"""
-- ==== Sys2Proof/Safety.lean ====
section
/-! DEFINITION. The terms claims are stated in: the invariants of the block, the legal phase changes, the
states that differ only in what a host read leaves, and runs of the block. -/

namespace Sys2Proof.Machine

/-! ## Runs -/

/-- `n` steps lead from `s` to `t`, with no refusal on the way. -/
def Runs (n : Nat) (s t : State) : Prop := Host.Core.run Sys2Proof.core n s = .next t

/-- The next step is the engine's turn. -/
def State.engineTurn (s : State) : Prop := s.nextEvent = .engine

/-! ## Phases -/

/-- The BUSY phases (10_state.md R25). -/
def Phase.busy : Phase → Bool
  | .sig | .len | .type | .payload | .crc | .check | .decomp | .filter | .pack => true
  | .idle | .done | .error => false

/-- The phases after the parse (R25). -/
def Phase.parsed : Phase → Bool
  | .check | .decomp | .filter | .pack | .done => true
  | .idle | .sig | .len | .type | .payload | .crc | .error => false

/-- The legal transitions of R25 from `s` to `t`, a phase that stays included. -/
def LegalTransition (s t : State) : Prop :=
  t.eng.phase = s.eng.phase ∨ t.eng.phase = .idle ∨
  (s.eng.phase.busy = true ∧ t.eng.phase = .error) ∨
  (s.eng.phase.busy = false ∧ t.eng.phase = .sig) ∨
  (s.eng.phase = .sig ∧ t.eng.phase = .len) ∨
  (s.eng.phase = .len ∧ t.eng.phase = .type) ∨
  (s.eng.phase = .type ∧ t.eng.phase = .payload ∧ 0 < s.eng.curLen.toNat) ∨
  (s.eng.phase = .type ∧ t.eng.phase = .crc ∧ s.eng.curLen.toNat = 0) ∨
  (s.eng.phase = .payload ∧ t.eng.phase = .crc) ∨
  (s.eng.phase = .crc ∧ t.eng.phase = .len ∧ s.eng.curType ≠ codeIEND) ∨
  (s.eng.phase = .crc ∧ t.eng.phase = .check ∧ s.eng.curType = codeIEND) ∨
  (s.eng.phase = .check ∧ t.eng.phase = .decomp) ∨
  (s.eng.phase = .decomp ∧ t.eng.phase = .filter) ∨
  (s.eng.phase = .filter ∧ t.eng.phase = .pack) ∨
  (s.eng.phase = .pack ∧ t.eng.phase = .done)

/-! ## Invariants -/

/-- The registers that show the engine's state agree with it (R23, R30, R34 to R37, R48). -/
structure StatusAgrees (s : State) : Prop where
  status : s.regs.status = statusOf s.eng.phase s.eng.err.kind
  kind : s.eng.phase = .error ↔ s.eng.err.kind ≠ .none
  errOffset : s.regs.errOffset = if s.eng.phase = .error then sat32 s.eng.err.offset else 0#32
  errIndex : s.regs.errIndex = if s.eng.phase = .error then s.eng.err.index else 0#32
  streamPos : s.regs.streamPos =
    if s.eng.phase = .done ∨ s.eng.phase = .error then sat32 s.eng.pos else 0#32
  pending : s.eng.decPending = true ↔ s.eng.phase = .decomp
  request : s.ports.request.isSome = s.eng.decPending
  answer : s.ports.answer.isSome = true → s.eng.decPending = true

/-- Every space is in canonical form. -/
structure SpacesCanonical (s : State) : Prop where
  chunk : Memory.wf s.spaces.chunk
  idat : Memory.wf s.spaces.idat
  text : Memory.wf s.spaces.text
  textdir : Memory.wf s.spaces.textdir
  pixel : Memory.wf s.spaces.pixel
  decompBuf : Memory.wf s.spaces.decompBuf
  recon : Memory.wf s.spaces.recon

/-- Every listed index of a space is below `size`. -/
def Memory.below {α : Type} (m : Memory α) (size : Nat) : Prop := ∀ x ∈ m, x.1 < size

/-- A chunk whose type checks have passed and that is not completed yet (40_container_parser.md R104,
R108). -/
structure ChunkAdmitted (s : State) : Prop where
  known : s.eng.curType ∈ knownCodes
  chunks : s.eng.chunkCount.toNat + 1 ≤ s.params.maxChunks.toNat
  idat : s.eng.curType = codeIDAT →
    s.eng.idatBytes.toNat + s.eng.curLen.toNat ≤ s.params.maxIdatBytes.toNat
  text : s.eng.curType = codeTEXt →
    s.eng.textBytes.toNat + s.eng.curLen.toNat + 1 ≤ s.params.maxTextBytes.toNat
  first : s.eng.chunkCount.toNat = 0 ↔ s.eng.curType = codeIHDR
  ihdr : s.eng.curType = codeIHDR → s.eng.curLen.toNat = 13
  iend : s.eng.curType = codeIEND → s.eng.curLen.toNat = 0

/-- The engine's counters and places stay within their bounds, and every space within its capacity (R22,
R24, R28, R40; 20_memory.md R76). -/
structure WithinBounds (s : State) : Prop where
  params : s.params.wf
  sigK : s.eng.sigK ≤ 8
  sig : s.eng.phase = .sig → s.eng.sigK < 8
  fldK : s.eng.fldK ≤ 4
  len : s.eng.phase = .len → s.eng.fldK < 4
  boundary : s.eng.phase = .len ∨ s.eng.phase = .type →
    s.eng.curOff = 0 ∧ s.eng.zeroSeen = false ∧ s.eng.keyLen = 0#32
  crc : s.eng.phase = .crc → s.eng.fldK < 4
  chunks : s.eng.chunkCount.toNat ≤ s.params.maxChunks.toNat
  idatBytes : s.eng.idatBytes.toNat ≤ s.params.maxIdatBytes.toNat
  textBytes : s.eng.textBytes.toNat ≤ s.params.maxTextBytes.toNat
  textCount : s.eng.textCount.toNat ≤ s.eng.chunkCount.toNat
  admitted : s.eng.phase = .payload ∨ s.eng.phase = .crc → ChunkAdmitted s
  payload : s.eng.phase = .payload → s.eng.curOff < s.eng.curLen.toNat
  header : 0 < s.eng.chunkCount.toNat ∨ s.eng.phase = .crc →
    s.eng.hdrValid = true ∧ 0 < s.width ∧ 0 < s.height
  parsed : s.eng.phase.parsed = true → 0 < s.eng.chunkCount.toNat
  size : (s.eng.phase = .check ∧ s.eng.stage = .request) ∨ s.eng.phase = .decomp ∨
      s.eng.phase = .filter ∨ s.eng.phase = .pack ∨ s.eng.phase = .done →
    s.eng.expSize = s.expectedSize ∧ s.expectedSize ≤ s.params.maxReconBytes.toNat ∧
    s.regs.expSize.toNat = s.expectedSize
  filter : s.eng.phase = .filter → s.eng.row.toNat < s.height ∧ s.eng.col.toNat < s.stride
  pack : s.eng.phase = .pack → s.eng.packIdx ≤ s.width * s.height
  chunkSpace : Memory.below s.spaces.chunk s.params.maxChunks.toNat
  idatSpace : Memory.below s.spaces.idat s.params.maxIdatBytes.toNat
  textSpace : Memory.below s.spaces.text s.params.maxTextBytes.toNat
  textdirSpace : Memory.below s.spaces.textdir s.params.maxChunks.toNat
  pixelSpace : Memory.below s.spaces.pixel (s.params.maxReconBytes.toNat / 3)
  decompSpace : Memory.below s.spaces.decompBuf s.params.maxReconBytes.toNat
  reconSpace : Memory.below s.spaces.recon s.params.maxReconBytes.toNat

/-- Every element of a space below `n` has been written since power-on or SOFT_RESET. -/
def Memory.writtenBelow {α : Type} (m : Memory α) (n : Nat) : Prop :=
  ∀ a < n, (Memory.read? m a).isSome = true

/-- How many IDAT bytes of this decode stand in IDAT space: those of completed chunks and those of the
chunk in hand (40_container_parser.md R109). -/
def State.idatWritten (s : State) : Nat :=
  s.eng.idatBytes.toNat +
    if s.eng.curType = codeIDAT then
      if s.eng.phase = .payload then s.eng.curOff
      else if s.eng.phase = .crc then s.eng.curLen.toNat else 0
    else 0

/-- How many TEXT bytes of this decode stand in TEXT space (R110). -/
def State.textWritten (s : State) : Nat :=
  s.eng.textBytes.toNat +
    if s.eng.curType = codeTEXt then
      if s.eng.phase = .payload then s.eng.curOff
      else if s.eng.phase = .crc then s.eng.curLen.toNat else 0
    else 0

/-- The elements the engine will read, and those a host may read in DONE, have been written (20_memory.md
R73, R74; 10_state.md R42 to R47). -/
structure ElementsWritten (s : State) : Prop where
  chunk : Memory.writtenBelow s.spaces.chunk s.eng.chunkCount.toNat
  idat : Memory.writtenBelow s.spaces.idat s.idatWritten
  text : Memory.writtenBelow s.spaces.text s.textWritten
  textdir : Memory.writtenBelow s.spaces.textdir s.eng.textCount.toNat
  filterScanlines : s.eng.phase = .filter →
    Memory.writtenBelow s.spaces.decompBuf s.expectedSize
  filterRows : s.eng.phase = .filter →
    Memory.writtenBelow s.spaces.recon (s.reconAt s.eng.row.toNat s.eng.col.toNat)
  packRows : s.eng.phase = .pack →
    Memory.writtenBelow s.spaces.recon (s.height * s.stride)
  packPixels : s.eng.phase = .pack → Memory.writtenBelow s.spaces.pixel s.eng.packIdx
  donePixels : s.eng.phase = .done →
    Memory.writtenBelow s.spaces.pixel (s.width * s.height)
  doneCounts : s.eng.phase = .done →
    s.regs.chunkCount = s.eng.chunkCount ∧ s.regs.idatBytes = s.eng.idatBytes ∧
    s.regs.textCount = s.eng.textCount ∧ s.regs.textBytes = s.eng.textBytes ∧
    s.regs.pixelCount.toNat = s.width * s.height

/-! ## States that differ only in what host reads leave -/

/-- The two states hold the same block and the same events to come: they may differ in the free values
drawn so far and in what the last host read returned. -/
structure SameBlock (s t : State) : Prop where
  params : s.params = t.params
  eng : s.eng = t.eng
  regs : s.regs = t.regs
  spaces : s.spaces = t.spaces
  ports : s.ports = t.ports
  schedule : s.schedule = t.schedule
  epoch : s.epoch = t.epoch

/-! ## The predictor of a filter type, on exact integers -/

/-- The number a filter type adds to x (41_scanline_reconstructor.md R137 to R143), from the neighbours'
values; 0 for a byte that is no filter type. -/
def predictorOf (ft : Byte) (a b c : Byte) : Nat :=
  if ft.toNat = 1 then a.toNat
  else if ft.toNat = 2 then b.toNat
  else if ft.toNat = 3 then (a.toNat + b.toNat) / 2
  else if ft.toNat = 4 then (paethPredictor a b c).toNat
  else 0

end Sys2Proof.Machine
end

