/-- One reconstruction step of each filter type (41_scanline_reconstructor.md R137 to R142): the byte
written is (x + pred) mod 256 with the predictor on exact integers, nothing else is written, and the
engine goes to the next byte, the next row, or PACK (R135). -/
def Obligations.FilterWritesOneByte : Prop :=
  ∀ (s : State) (i j : Nat) (x a b c : Byte), s.eng.row.toNat = i → s.eng.col.toNat = j →
    x = s.filtered i j → a = s.neighbourA i j → b = s.neighbourB i j → c = s.neighbourC i j →
    ∀ p ∈ [(Instr.filtNone, 0), (Instr.filtSub, a.toNat), (Instr.filtUp, b.toNat),
        (Instr.filtAvg, (a.toNat + b.toNat) / 2),
        (Instr.filtPaeth, (paethPredictor a b c).toNat)],
      ∃ t, exec p.1 s = .next t ∧
        (∀ n, Memory.read? t.spaces.recon n =
          if n = i * (3 * s.regs.hdrWidth.toNat) + j then
            some (BitVec.ofNat 8 (x.toNat + p.2))
          else Memory.read? s.spaces.recon n) ∧
        t = { s with
          spaces := { s.spaces with recon := t.spaces.recon }
          eng :=
            if j + 1 < 3 * s.regs.hdrWidth.toNat then { s.eng with col := s.eng.col + 1#32 }
            else if i + 1 < s.regs.hdrHeight.toNat then
              { s.eng with row := s.eng.row + 1#32, col := 0#32 }
            else { s.eng with phase := .pack, packIdx := 0 } }

/-- PaethPredictor (41_scanline_reconstructor.md R143) on exact integers: the result is the neighbour
nearest to p = a + b - c, ties preferring a, then b, then c. -/
def Obligations.PaethPicksTheNearestNeighbour : Prop :=
  ∀ (a b c r : Byte), r = paethPredictor a b c →
    let p : Int := (a.toNat : Int) + b.toNat - c.toNat
    (r = a ∨ r = b ∨ r = c) ∧
    |p - r.toNat| ≤ |p - a.toNat| ∧ |p - r.toNat| ≤ |p - b.toNat| ∧
    |p - r.toNat| ≤ |p - c.toNat| ∧
    (|p - a.toNat| ≤ |p - b.toNat| → |p - a.toNat| ≤ |p - c.toNat| → r = a) ∧
    (|p - b.toNat| < |p - a.toNat| → |p - b.toNat| ≤ |p - c.toNat| → r = b)

/-- The identities of R146: with the neighbours it reads zero, every filter writes x itself. -/
def Obligations.ZeroNeighboursLeaveTheByte : Prop :=
  ∀ (s : State) (i j : Nat), s.eng.row.toNat = i → s.eng.col.toNat = j →
    ∀ f ∈ [(Instr.filtNone, true), (Instr.filtSub, decide (s.neighbourA i j = 0#8)),
        (Instr.filtUp, decide (s.neighbourB i j = 0#8)),
        (Instr.filtAvg, decide (s.neighbourA i j = 0#8 ∧ s.neighbourB i j = 0#8)),
        (Instr.filtPaeth, decide (s.neighbourA i j = 0#8 ∧ s.neighbourB i j = 0#8 ∧
          s.neighbourC i j = 0#8))],
      f.2 = true → ∃ t, exec f.1 s = .next t ∧
        Memory.read? t.spaces.recon (i * (3 * s.regs.hdrWidth.toNat) + j) = some (s.filtered i j)

/-- FILT_INVALID (41_scanline_reconstructor.md R144): UnknownFilterType with the row as its index, in
every state and for every byte. -/
def Obligations.InvalidFilterIsFatal : Prop :=
  ∀ (ft : Byte) (s : State), exec (.filtInvalid ft) s =
    .next (s.raise .unknownFilterType s.eng.pos s.eng.row)

/-- One pixel (41_scanline_reconstructor.md R147; 10_state.md R45): {0xFF, b, g, r} of the three bytes at
column n mod W, row n / W, and no other element of any space changes. -/
def Obligations.PackWritesOnePixel : Prop :=
  ∀ (s : State) (n x y : Nat) (r g b : Byte),
    s.eng.packIdx = n → n < s.regs.hdrWidth.toNat * s.regs.hdrHeight.toNat →
    x = n % s.regs.hdrWidth.toNat → y = n / s.regs.hdrWidth.toNat →
    r = s.reconByte y (3 * x) → g = s.reconByte y (3 * x + 1) → b = s.reconByte y (3 * x + 2) →
    ∃ t, exec .pack s = .next t ∧
      (∀ m, Memory.read? t.spaces.pixel m =
        if m = n then some (0xFF#8 ++ b ++ g ++ r) else Memory.read? s.spaces.pixel m) ∧
      t = { s with
        spaces := { s.spaces with pixel := t.spaces.pixel }
        eng := { s.eng with packIdx := n + 1 } }

/-- DONE entry (41_scanline_reconstructor.md R148). -/
def Obligations.PackEndsInDone : Prop :=
  ∀ s : State, s.regs.hdrWidth.toNat * s.regs.hdrHeight.toNat ≤ s.eng.packIdx →
    exec .pack s = .next { s with
      eng := { s.eng with phase := .done }
      regs := { s.regs with
        pixelCount := s.regs.hdrWidth * s.regs.hdrHeight
        chunkCount := s.eng.chunkCount
        idatBytes := s.eng.idatBytes
        textCount := s.eng.textCount
        textBytes := s.eng.textBytes
        streamPos := BitVec.ofNat 32 (min s.eng.pos 0xFFFFFFFF)
        status := 0x00000002#32 } }

/-- The whole row loop (41_scanline_reconstructor.md R135 to R143): from FILTER entry, with every row's
filter type 0..4, H*3*W steps reconstruct every byte from its neighbours in raster order.
The number of steps is the model's (log entry 14). -/
def Obligations.RowLoopReconstructsTheImage : Prop :=
  ∀ (s : State) (w h : Nat) (d : List Byte),
    s.schedule = [] → s.eng.phase = .filter → s.eng.row = 0#32 → s.eng.col = 0#32 →
    w = s.regs.hdrWidth.toNat → h = s.regs.hdrHeight.toNat → 0 < w → 0 < h →
    d.length = w * h * 3 + h → d.length < 2 ^ 32 →
    (∀ n (hn : n < d.length), Memory.read? s.spaces.decompBuf n = some d[n]) →
    (∀ i < h, ∃ ft, d[i * (3 * w + 1)]? = some ft ∧ ft.toNat ≤ 4) →
    ∃ (t : State) (img : Nat → Nat → Byte), Runs (h * (3 * w)) s t ∧
      t.eng.phase = .pack ∧ t.eng.packIdx = 0 ∧
      (∀ i j, i < h → j < 3 * w →
        Memory.read? t.spaces.recon (i * (3 * w) + j) = some (img i j) ∧
        ∃ ft x, d[i * (3 * w + 1)]? = some ft ∧ d[i * (3 * w + 1) + 1 + j]? = some x ∧
          (img i j).toNat = (x.toNat + predictorOf ft
            (if 3 ≤ j then img i (j - 3) else 0#8)
            (if 0 < i then img (i - 1) j else 0#8)
            (if 3 ≤ j ∧ 0 < i then img (i - 1) (j - 3) else 0#8)) % 256) ∧
      t.spaces = { s.spaces with recon := t.spaces.recon } ∧
      t.regs = s.regs ∧ t.ports = s.ports ∧ t.params = s.params ∧ t.schedule = [] ∧
      t.eng = { s.eng with
        phase := .pack, packIdx := 0, row := t.eng.row, col := t.eng.col }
"""
**What is needed**
The reply should hold only the lines of the listing above starting at the line containing "(|p - b.toNat|" and ending at the line containing "s.eng.packIdx = n", exactly as written.

**Final answer**
    (|p - b.toNat| < |p - a.toNat| → |p - b.toNat| ≤ |p - c.toNat| → r = b)

/-- The identities of R146: with the neighbours it reads zero, every filter writes x itself. -/
def Obligations.ZeroNeighboursLeaveTheByte : Prop :=
  ∀ (s : State) (i j : Nat), s.eng.row.toNat = i → s.eng.col.toNat = j →
    ∀ f ∈ [(Instr.filtNone, true), (Instr.filtSub, decide (s.neighbourA i j = 0#8)),
        (Instr.filtUp, decide (s.neighbourB i j = 0#8)),
        (Instr.filtAvg, decide (s.neighbourA i j = 0#8 ∧ s.neighbourB i j = 0#8)),
        (Instr.filtPaeth, decide (s.neighbourA i j = 0#8 ∧ s.neighbourB i j = 0#8 ∧
          s.neighbourC i j = 0#8))],
      f.2 = true → ∃ t, exec f.1 s = .next t ∧
        Memory.read? t.spaces.recon (i * (3 * s.regs.hdrWidth.toNat) + j) = some (s.filtered i j)

/-- FILT_INVALID (41_scanline_reconstructor.md R144): UnknownFilterType with the row as its index, in
every state and for every byte. -/
def Obligations.InvalidFilterIsFatal : Prop :=
  ∀ (ft : Byte) (s : State), exec (.filtInvalid ft) s =
    .next (s.raise .unknownFilterType s.eng.pos s.eng.row)

/-- One pixel (41_scanline_reconstructor.md R147; 10_state.md R45): {0xFF, b, g, r} of the three bytes at
column n mod W, row n / W, and no other element of any space changes. -/
def Obligations.PackWritesOnePixel : Prop :=
  ∀ (s : State) (n x y : Nat) (r g b : Byte),
    s.eng.packIdx = n → n < s.regs.hdrWidth.toNat * s.regs.hdrHeight.toNat →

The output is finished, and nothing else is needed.